In terms of that ensemble cast, once again we have a gang of the best of the best pilots all with their own call signs which are things like Hangman, Phoenix and Cyclone but might as well be Arrogant, Nerdy and Woman. A few of them leave a mark but mostly they are there to turn up, get the job done and make a hasty retreat. The one main exception to this is new hotshot Rooster who is the son of Goose from the first film. It is a bit of a shame that they felt the need to give junior the same very un2022 moustache as his father though. It’s smacks a little of those cartoons that present someone’s offspring as a smaller comedy version of them with the same hair, glasses and business suit.

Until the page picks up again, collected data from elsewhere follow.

-- ==== Sys2Proof/Machine/Scalar.lean ====
section
/-! DEFINITION. The scalar instructions: integer, shifts and bit fields, multiply and divide, select, loads and stores, branches,
floating point. R323 names the groups and gives neither encodings nor the arithmetic: operands are structured and the operations
are the usual ones of their names (log 6).
Sections: R319, R323 to R329, R336, R363. -/

namespace Sys2Proof.Machine

/-- The word of a scalar instruction, which a frame records (R362): its major opcode (R323), and bits that the manual does not give
(log 7). -/
def scalarWord (op : BitVec 6) (c : Instr) : Insn := op ++ Config.scalarBits c

/-! ## Integers -/

/-- An integer operation (R323; log 6). -/
def intOp (op : IntOp) (a b : Word) : Word :=
  match op with
  | .add => a + b
  | .sub => a - b
  | .and => a &&& b
  | .or => a ||| b
  | .xor => a ^^^ b
  | .slt => if a.slt b then 1 else 0
  | .sltu => if a.ult b then 1 else 0

/-- A shift by n; a value the manual does not state for 64 and more (log 7). -/
def shiftBy (op : ShiftOp) (a : Word) (n : Nat) : Word :=
  if 64 ≤ n then Config.unstated (match op with | .sll => 0 | .srl => 1 | _ => 2) a (BitVec.ofNat 64 n)
  else
    match op with
    | .sll => a <<< n
    | .srl => a >>> n
    | _ => a.sshiftRight n

/-- A bit field of len bits from pos; the manual states none that is empty or passes bit 63, and no position or length from a
register (log 7). -/
def bitField (op : ShiftOp) (d a : Word) (pos len : Nat) : Word :=
  if len = 0 ∨ 64 < pos + len then Config.unstated 3 a (BitVec.ofNat 64 (pos * 64 + len))
  else
    let v := fld a (pos + len - 1) pos
    match op with
    | .extractU => BitVec.ofNat 64 v
    | .extractS => BitVec.ofInt 64 (sext len v)
    | _ => setFld d (pos + len - 1) pos a.toNat

/-- A shift or bit-field operation: on the old destination d and the source a. -/
def shiftOp (op : ShiftOp) (d a : Word) (amt : ShiftAmt) (rb : Nat → Word) : Word :=
  match op, amt with
  | .sll, .reg r | .srl, .reg r | .sra, .reg r => shiftBy op a (rb r.toNat).toNat
  | .sll, .imm p _ | .srl, .imm p _ | .sra, .imm p _ => shiftBy op a p.toNat
  | _, .imm p l => bitField op d a p.toNat l.toNat
  | _, .reg r => Config.unstated 4 a (rb r.toNat)

/-- A divide (R325): a divisor of zero raises DIV_ZERO. -/
def State.divide (s : State) (rd ra rb : BitVec 5) (f : Word → Word → Word) : Ran :=
  if s.g rb.toNat = 0 then .fault .divZero 0 s else .done (s.setG rd.toNat (f (s.g ra.toNat) (s.g rb.toNat)))

/-! ## Loads and stores (R324, R326 to R329, R336) -/

/-- A frame that is being saved and that an access touches is first saved (R363). -/
def State.awaitSave (s : State) (pa n : Nat) (o : Outside) : State := if s.saving pa n then s.finishSaves o else s

/-- A plain read of the core at a physical address of a class. -/
def State.loadAt (s : State) (va : Word) (pa n : Nat) (cls : Option MemClass) (o : Outside) : Got × State :=
  let s1 := s.awaitSave pa n o
  match cls, s1.place pa with
  | some .mmio, .window w =>
    match s1.windowRead w n with
    | (some bs, t) => (.bytes bs, t)
    | (none, t) => (.bad .busError (BitVec.ofNat 64 pa), t)
  | _, _ => s1.coreRead va pa n cls o

/-- The register value of n loaded bytes. -/
def loaded (signed : Bool) (n : Nat) (bs : List Byte) : Word :=
  let v := ofBytes bs
  if signed then BitVec.ofInt 64 (sext (8 * n) v) else BitVec.ofNat 64 v

/-- A load: ALIGN, span faults, YARD_OWNER, BUS_ERROR (R50, R324, R333). -/
def State.load (s : State) (sz : BitVec 2) (signed : Bool) (rd ra : BitVec 5) (disp : Word) (o : Outside) : Ran :=
  let n := 2 ^ sz.toNat
  let va := s.g ra.toNat + disp
  if va.toNat % n ≠ 0 then .fault .align va s
  else
    match s.translate va .read o with
    | (.bad c fa, s1) => .fault c fa s1
    | (.ok pa cls, s1) =>
      match s1.loadAt va pa n cls o with
      | (.bad c fa, s2) => .fault c fa s2
      | (.bytes bs, s2) => .done (s2.setG rd.toNat (loaded signed n bs))

/-- A plain write of the core at a physical address of a class (R326, R328, R333, R336). `bg`: a device store whose request has left
before an interrupt and whose response comes after: it has retired, and an error is a LATE_BUS_ERROR with entry 17 (R333, R338). -/
def State.storeAt (s : State) (va : Word) (pa : Nat) (bs : List Byte) (cls : Option MemClass) (bg : Bool) (o : Outside) : Ran :=
  let n := bs.length
  let s1 := s.awaitSave pa n o
  let bus := Ran.fault .busError (BitVec.ofNat 64 pa)
  match cls, s1.place pa with
  | none, _ => bus (s1.send (.fabWrite .ctl pa bs))
  | some .mmio, .window w =>
    match s1.windowWrite .core w n (ofBytes bs) with
    | (true, t) => .done t
    | (false, t) => bus t
  | some .mmio, _ =>
    let t := s1.send (.fabWrite .ctl pa bs)
    match o.wrBad pa n with
    | some a => if bg then .done (t.lbe a 17) else .fault .busError (BitVec.ofNat 64 a) t
    | none => .done t
  | some .yard, .yard y => if s1.owned coreOnly y n then .done (s1.sbStore pa .yard bs o) else .fault .yardOwner va s1
  | some c, _ => .done (s1.sbStore pa c bs o)

/-- A store: ALIGN, span faults, YARD_OWNER, then the store buffer or the device. -/
def State.store (s : State) (sz : BitVec 2) (rs ra : BitVec 5) (disp : Word) (bg : Bool) (o : Outside) : Ran :=
  let n := 2 ^ sz.toNat
  let va := s.g ra.toNat + disp
  if va.toNat % n ≠ 0 then .fault .align va s
  else
    match s.translate va .write o with
    | (.bad c fa, s1) => .fault c fa s1
    | (.ok pa cls, s1) => s1.storeAt va pa (toBytes n (s1.g rs.toNat).toNat) cls bg o

/-! ## Branches -/

def condMet (c : Cond) (a b : Word) : Bool :=
  match c with
  | .eq => a = b
  | .ne => a ≠ b
  | .lt => a.slt b
  | .ge => !a.slt b
  | .ltu => a.ult b
  | .geu => !a.ult b

/-! ## Floating point -/

/-- A binary32 result in a register: the upper 32 bits are not stated (log 7). -/
def fpWord (dbl : Bool) (x : Nat) : Word :=
  if dbl then BitVec.ofNat 64 x else Config.fpUpper (BitVec.ofNat 32 x) ++ BitVec.ofNat 32 x

/-- A scalar floating-point operation on three source values (R323; log 6): the register value and its flags. -/
def fpOp (op : FpOp) (dbl : Bool) (a b c : Word) : Word × FFlags :=
  let f := if dbl then f64 else f32
  let v := fun (x : Word) => if dbl then x.toNat else x.toNat % 2 ^ 32
  let num := fun (r : Nat × FFlags) => (fpWord dbl r.1, r.2)
  let cmp := fun (r : Bool × FFlags) => ((if r.1 then (1 : Word) else 0), r.2)
  match op with
  | .add => num (f.fadd (v a) (v b))
  | .sub => num (f.fsub (v a) (v b))
  | .mul => num (f.fmul (v a) (v b))
  | .div => num (f.fdiv (v a) (v b))
  | .min => num (f.fmin (v a) (v b))
  | .max => num (f.fmax (v a) (v b))
  | .fma => num (f.ffma false (v a) (v b) (v c))
  | .fnma => num (f.ffma true (v a) (v b) (v c))
  | .sqrt => num (f.fsqrt (v a))
  | .neg => num (noFlag (f.fneg (v a)))
  | .abs => num (noFlag (f.fabs (v a)))
  | .rndi => num (f.frndi (v a))
  | .cmpEq => cmp (f.cmpEq (v a) (v b))
  | .cmpLt => cmp (f.cmpLt (v a) (v b))
  | .cmpLe => cmp (f.cmpLe (v a) (v b))
  | .cvt => num (if dbl then f32.cvt f64 (a.toNat % 2 ^ 32) else f64.cvt f32 a.toNat)
where
  noFlag (x : Nat) : Nat × FFlags := (x, 0)

end Sys2Proof.Machine
end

Goose was of course once the wingman of Tom Cruise’s Pete ‘Maverick’ Mitchell and our hero’s guilt around the fatal accident that caused his buddy’s demise and his relationship with the now adult Rooster (actually named Brad Bradshaw, you can see why he went for the nickname) is central to this second film. The story actually feels like a natural extension of what came before and seeing the cockiness of our hero tempered by years of regret and hesitation is genuinely nuanced. This is not the impressive vehicle for the ageing Cruise that the latest Mission Impossible movies are but it is good to see him back in this role exhibiting all the acting prowess and star quality that has got him from where he was the last time he played it to where he is now.

Unfortunately the greatest area in which thirty plus years of cultural progression seems to have been ignored is with the female characters. This movie barely satisfies the Bechdel Test and if you look to my own criteria for assessing the representation of women in cinema, coined The Ripley Factor, the result are decidedly mixed:

Are the women in the film believable as real people relative to the story in which they feature or do they have unrealistic, typically macho, fighting powers or abilities?

Actually this is fine; we can totally buy into the idea of a female fighter pilot. It’s great to see her here among the boys.

Does the inclusion of the women in the film feel like tokenism?

Oh! Yeah, that’s a problem.

Are women objectified in a way that does not balance with the treatment of men in the film?

Absolutely not. This movie has its own version of the volleyball scene from Top Gun where the men are all ripped and oiled like they’re the Chippendales.

Do the female characters exist only to define or motivate men?

God, yes!

We’ve got no Kelly McGillis or Meg Ryan this time but Jennifer Connelly smiles and looks beautiful through the whole thing with little else to do. I can only imagine she read the script for this film where she was invited to appear opposite Tom Cruise and had her head in her hands thinking ‘huh, and I’m the one with the Oscar’.

Top Gun Maverick is not the perfect film some are saying it is then but it is entertaining and occasionally tense and it’s impossible not to get swept along with it. It is full of likeable pretty people, it’s good that several of them are over fifty and if you are too then I’m sure you’ll have an amazing time. It didn’t take my breath away but I did definitely feel the need, the need for speed.